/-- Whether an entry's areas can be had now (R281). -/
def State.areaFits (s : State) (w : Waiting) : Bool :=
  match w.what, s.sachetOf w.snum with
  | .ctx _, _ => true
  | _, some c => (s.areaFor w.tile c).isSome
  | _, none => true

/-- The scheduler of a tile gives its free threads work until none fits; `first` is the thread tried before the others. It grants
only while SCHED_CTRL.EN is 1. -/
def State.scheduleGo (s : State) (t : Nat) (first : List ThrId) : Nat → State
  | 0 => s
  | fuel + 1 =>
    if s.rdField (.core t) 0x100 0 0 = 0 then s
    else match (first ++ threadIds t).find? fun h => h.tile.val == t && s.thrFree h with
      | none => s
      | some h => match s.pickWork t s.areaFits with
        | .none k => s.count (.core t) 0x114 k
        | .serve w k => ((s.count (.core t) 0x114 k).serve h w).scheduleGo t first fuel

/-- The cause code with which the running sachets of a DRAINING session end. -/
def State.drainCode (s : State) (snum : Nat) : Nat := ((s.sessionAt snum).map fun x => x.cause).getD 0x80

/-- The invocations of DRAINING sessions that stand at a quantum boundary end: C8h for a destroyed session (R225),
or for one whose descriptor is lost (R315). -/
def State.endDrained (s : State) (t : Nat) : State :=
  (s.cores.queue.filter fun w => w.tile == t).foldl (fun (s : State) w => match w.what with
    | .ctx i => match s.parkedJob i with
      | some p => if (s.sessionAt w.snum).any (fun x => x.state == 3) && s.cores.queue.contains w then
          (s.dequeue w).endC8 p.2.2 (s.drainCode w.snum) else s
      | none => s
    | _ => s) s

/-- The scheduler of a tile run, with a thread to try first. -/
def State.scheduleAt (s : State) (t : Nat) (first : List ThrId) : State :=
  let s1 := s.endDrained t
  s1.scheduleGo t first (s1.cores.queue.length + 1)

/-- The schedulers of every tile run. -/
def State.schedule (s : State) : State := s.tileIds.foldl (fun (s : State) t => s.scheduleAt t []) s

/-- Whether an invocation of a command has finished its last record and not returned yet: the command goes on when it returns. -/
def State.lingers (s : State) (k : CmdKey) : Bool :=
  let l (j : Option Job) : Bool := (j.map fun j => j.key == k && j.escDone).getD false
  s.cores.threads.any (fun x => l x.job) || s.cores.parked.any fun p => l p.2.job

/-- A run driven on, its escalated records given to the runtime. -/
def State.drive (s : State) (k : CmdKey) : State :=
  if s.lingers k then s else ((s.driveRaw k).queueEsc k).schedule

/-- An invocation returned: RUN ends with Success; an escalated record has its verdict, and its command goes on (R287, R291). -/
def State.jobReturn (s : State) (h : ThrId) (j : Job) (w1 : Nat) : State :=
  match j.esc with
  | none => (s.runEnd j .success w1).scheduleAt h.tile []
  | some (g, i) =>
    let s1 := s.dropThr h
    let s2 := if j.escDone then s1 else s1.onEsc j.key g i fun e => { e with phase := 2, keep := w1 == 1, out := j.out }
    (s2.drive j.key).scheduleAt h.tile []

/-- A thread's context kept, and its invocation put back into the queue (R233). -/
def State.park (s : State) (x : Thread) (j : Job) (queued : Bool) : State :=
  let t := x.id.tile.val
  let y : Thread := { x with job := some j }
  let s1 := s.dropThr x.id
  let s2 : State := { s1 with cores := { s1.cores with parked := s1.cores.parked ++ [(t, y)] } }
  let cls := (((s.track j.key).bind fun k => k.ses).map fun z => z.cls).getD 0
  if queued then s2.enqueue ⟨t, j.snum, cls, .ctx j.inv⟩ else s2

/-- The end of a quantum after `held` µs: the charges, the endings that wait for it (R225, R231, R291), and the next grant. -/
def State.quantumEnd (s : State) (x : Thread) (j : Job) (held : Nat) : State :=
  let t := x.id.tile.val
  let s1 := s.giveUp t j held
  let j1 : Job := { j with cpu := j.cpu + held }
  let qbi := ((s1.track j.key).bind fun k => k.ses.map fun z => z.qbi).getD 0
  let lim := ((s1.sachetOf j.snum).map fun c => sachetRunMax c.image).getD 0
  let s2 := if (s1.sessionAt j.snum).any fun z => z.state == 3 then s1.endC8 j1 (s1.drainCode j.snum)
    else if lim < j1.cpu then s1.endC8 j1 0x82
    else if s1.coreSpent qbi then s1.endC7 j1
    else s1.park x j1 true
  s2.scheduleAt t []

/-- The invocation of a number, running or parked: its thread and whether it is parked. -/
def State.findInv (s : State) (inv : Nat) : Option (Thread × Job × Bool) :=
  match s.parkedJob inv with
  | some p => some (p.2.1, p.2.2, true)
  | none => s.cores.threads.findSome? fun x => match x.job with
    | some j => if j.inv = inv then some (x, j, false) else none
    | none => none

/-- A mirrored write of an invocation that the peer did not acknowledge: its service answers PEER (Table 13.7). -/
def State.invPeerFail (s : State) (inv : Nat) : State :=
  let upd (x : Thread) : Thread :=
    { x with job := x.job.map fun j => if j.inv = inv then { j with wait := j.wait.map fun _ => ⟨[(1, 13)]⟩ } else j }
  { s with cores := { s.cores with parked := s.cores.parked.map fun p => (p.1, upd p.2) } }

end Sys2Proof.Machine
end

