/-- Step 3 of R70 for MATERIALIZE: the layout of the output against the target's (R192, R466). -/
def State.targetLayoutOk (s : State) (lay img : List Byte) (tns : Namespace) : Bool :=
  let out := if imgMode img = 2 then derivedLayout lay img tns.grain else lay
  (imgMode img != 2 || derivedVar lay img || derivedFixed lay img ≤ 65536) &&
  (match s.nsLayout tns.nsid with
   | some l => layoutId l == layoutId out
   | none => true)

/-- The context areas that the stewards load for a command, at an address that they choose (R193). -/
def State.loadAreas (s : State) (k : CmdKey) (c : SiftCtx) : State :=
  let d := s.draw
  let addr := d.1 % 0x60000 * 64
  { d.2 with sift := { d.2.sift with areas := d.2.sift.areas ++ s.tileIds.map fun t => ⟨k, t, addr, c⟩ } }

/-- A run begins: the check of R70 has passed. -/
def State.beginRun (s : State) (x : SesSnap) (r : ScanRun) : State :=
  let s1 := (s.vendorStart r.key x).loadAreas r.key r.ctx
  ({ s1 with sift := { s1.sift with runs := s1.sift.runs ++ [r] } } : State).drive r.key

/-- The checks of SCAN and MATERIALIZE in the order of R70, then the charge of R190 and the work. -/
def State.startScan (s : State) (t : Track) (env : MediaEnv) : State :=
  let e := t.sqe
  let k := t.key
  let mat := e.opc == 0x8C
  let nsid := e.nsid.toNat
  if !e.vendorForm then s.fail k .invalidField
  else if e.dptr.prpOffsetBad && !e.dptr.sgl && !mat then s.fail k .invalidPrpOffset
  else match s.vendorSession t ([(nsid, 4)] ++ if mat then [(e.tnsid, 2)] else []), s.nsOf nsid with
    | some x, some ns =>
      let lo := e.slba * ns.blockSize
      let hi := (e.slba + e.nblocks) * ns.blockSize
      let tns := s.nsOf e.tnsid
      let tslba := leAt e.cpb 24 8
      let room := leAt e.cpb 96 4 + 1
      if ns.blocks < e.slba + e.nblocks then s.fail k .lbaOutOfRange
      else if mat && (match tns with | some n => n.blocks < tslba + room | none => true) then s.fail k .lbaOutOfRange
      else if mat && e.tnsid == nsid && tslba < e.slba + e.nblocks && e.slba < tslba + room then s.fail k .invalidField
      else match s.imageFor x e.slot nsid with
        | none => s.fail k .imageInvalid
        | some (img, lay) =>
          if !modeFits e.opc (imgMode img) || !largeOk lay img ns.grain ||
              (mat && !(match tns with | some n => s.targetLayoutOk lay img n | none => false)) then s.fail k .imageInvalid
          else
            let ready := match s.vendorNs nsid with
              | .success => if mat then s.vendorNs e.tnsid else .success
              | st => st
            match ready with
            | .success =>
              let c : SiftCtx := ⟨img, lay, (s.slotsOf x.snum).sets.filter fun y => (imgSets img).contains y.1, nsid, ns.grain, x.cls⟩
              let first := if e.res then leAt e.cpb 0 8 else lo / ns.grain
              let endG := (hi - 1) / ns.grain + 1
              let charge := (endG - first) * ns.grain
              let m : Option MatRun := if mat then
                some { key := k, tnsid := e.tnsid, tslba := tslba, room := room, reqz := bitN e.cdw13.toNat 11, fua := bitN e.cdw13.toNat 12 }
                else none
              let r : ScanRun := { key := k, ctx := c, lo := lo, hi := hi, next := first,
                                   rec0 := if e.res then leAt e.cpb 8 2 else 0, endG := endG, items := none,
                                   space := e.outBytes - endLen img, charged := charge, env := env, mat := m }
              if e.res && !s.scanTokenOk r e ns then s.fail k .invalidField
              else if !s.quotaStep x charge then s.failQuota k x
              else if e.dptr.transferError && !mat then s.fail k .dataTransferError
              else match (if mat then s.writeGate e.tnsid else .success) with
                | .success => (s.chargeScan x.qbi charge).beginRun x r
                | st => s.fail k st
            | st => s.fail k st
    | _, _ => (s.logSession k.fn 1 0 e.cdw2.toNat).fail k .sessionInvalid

- [Task details]: Only lines that include "contains" belong in the answer; return them from the entries above.

- [Exercise output]:
      | some p => if (s.sessionAt w.snum).any (fun x => x.state == 3) && s.cores.queue.contains w then
              let c : SiftCtx := ⟨img, lay, (s.slotsOf x.snum).sets.filter fun y => (imgSets img).contains y.1, nsid, ns.grain, x.cls⟩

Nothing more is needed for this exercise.